[EXERCISE MATERIALS]
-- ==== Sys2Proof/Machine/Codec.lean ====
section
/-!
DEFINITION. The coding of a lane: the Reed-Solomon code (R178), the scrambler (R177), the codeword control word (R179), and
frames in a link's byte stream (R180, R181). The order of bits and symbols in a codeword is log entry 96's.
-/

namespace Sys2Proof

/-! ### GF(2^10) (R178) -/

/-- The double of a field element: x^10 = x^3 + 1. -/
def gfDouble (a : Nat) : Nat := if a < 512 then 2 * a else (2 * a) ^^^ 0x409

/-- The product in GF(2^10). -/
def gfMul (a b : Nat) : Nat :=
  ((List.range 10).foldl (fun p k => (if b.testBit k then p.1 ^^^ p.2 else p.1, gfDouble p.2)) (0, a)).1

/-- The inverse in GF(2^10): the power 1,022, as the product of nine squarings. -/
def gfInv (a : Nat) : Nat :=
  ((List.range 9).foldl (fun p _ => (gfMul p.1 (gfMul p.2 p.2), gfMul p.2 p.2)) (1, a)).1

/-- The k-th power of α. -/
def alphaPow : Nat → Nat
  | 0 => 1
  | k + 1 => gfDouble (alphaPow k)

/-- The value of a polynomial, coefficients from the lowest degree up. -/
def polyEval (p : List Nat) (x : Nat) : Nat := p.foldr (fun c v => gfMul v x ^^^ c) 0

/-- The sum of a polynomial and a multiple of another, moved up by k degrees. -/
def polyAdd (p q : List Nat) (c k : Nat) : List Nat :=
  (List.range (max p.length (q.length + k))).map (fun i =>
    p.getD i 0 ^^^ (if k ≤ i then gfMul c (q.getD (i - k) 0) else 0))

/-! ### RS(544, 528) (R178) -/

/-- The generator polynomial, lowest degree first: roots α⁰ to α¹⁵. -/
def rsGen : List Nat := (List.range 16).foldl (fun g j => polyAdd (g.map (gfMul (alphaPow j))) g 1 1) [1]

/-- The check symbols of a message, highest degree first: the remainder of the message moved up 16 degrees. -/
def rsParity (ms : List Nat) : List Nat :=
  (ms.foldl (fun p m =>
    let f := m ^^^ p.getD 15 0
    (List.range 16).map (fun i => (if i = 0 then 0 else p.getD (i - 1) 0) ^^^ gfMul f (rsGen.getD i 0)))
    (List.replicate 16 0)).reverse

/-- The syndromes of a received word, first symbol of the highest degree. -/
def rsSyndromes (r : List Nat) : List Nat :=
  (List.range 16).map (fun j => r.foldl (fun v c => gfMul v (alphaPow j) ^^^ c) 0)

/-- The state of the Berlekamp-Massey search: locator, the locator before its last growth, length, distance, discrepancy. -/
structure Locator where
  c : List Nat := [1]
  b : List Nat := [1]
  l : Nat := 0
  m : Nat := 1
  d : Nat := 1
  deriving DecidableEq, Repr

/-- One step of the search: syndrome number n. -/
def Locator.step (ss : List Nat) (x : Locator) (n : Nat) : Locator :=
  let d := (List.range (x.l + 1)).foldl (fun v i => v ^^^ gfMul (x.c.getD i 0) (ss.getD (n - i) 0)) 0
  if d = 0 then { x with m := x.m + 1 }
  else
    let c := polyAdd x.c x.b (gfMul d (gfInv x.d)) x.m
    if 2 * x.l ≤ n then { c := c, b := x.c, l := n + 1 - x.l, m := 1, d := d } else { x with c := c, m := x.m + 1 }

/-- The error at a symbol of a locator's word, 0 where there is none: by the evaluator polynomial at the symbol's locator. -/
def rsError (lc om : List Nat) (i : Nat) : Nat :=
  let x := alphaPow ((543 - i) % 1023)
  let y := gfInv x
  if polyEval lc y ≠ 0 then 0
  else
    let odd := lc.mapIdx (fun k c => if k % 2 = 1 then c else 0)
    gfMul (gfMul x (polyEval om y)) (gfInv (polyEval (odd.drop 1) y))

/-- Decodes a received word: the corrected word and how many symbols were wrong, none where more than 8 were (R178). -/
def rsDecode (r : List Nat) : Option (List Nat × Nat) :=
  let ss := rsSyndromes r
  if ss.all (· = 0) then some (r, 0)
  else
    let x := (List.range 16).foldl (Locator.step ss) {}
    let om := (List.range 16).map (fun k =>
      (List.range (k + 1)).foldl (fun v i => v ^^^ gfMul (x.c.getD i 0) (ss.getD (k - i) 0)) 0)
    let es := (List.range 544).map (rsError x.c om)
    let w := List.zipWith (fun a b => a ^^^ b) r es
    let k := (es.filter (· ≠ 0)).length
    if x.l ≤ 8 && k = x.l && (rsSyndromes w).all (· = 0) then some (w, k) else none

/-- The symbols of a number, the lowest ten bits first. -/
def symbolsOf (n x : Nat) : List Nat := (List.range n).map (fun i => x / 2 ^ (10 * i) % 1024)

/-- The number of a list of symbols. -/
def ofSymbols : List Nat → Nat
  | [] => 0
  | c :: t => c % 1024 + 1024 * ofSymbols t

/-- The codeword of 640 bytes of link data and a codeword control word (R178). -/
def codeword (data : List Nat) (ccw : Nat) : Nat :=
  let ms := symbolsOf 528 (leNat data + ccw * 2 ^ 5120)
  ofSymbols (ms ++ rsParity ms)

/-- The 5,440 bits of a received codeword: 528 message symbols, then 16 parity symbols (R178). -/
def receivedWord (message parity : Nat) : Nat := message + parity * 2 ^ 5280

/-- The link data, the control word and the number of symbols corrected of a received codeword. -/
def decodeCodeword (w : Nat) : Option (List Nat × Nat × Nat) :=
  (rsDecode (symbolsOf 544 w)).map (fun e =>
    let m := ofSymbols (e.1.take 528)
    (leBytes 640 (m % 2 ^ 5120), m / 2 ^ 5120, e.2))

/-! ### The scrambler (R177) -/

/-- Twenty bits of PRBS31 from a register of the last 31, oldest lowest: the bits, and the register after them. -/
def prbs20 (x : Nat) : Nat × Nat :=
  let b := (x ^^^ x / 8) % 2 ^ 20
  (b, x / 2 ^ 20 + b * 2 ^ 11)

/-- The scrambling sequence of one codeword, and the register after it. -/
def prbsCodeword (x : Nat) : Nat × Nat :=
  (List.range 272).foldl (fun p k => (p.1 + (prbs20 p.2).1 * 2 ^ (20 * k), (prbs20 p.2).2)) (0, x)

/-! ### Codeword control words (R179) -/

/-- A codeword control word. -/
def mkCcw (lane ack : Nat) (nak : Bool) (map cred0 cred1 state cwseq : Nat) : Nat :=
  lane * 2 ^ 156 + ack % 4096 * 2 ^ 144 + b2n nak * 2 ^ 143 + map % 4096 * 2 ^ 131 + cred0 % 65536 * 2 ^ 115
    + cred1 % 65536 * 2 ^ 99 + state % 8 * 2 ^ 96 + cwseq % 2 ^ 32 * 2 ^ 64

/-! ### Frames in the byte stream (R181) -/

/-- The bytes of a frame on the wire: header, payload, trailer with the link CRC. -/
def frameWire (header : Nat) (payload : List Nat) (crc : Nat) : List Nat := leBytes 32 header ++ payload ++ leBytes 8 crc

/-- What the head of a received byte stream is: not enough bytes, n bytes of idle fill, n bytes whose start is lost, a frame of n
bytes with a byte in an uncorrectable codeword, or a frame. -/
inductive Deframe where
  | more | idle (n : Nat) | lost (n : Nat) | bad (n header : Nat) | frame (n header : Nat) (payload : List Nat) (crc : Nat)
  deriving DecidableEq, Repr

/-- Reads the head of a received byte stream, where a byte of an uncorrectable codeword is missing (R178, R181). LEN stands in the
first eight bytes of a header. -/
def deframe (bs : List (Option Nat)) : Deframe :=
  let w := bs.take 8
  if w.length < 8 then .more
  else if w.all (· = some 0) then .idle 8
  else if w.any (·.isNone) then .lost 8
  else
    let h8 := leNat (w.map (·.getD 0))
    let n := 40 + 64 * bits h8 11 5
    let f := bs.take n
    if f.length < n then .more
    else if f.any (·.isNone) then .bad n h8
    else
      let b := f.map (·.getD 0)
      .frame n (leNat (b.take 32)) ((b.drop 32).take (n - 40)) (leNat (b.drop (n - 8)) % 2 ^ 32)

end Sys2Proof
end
[/EXERCISE MATERIALS]
TASK OBJECTIVE —
The result consists of the line with "if f.length < n then .more" through the last line of the entries above, repeated exactly and with nothing else.

PROBLEM SOLUTION —
    if f.length < n then .more
    else if f.any (·.isNone) then .bad n h8
    else
      let b := f.map (·.getD 0)
      .frame n (leNat (b.take 32)) ((b.drop 32).take (n - 40)) (leNat (b.drop (n - 8)) % 2 ^ 32)

end Sys2Proof
end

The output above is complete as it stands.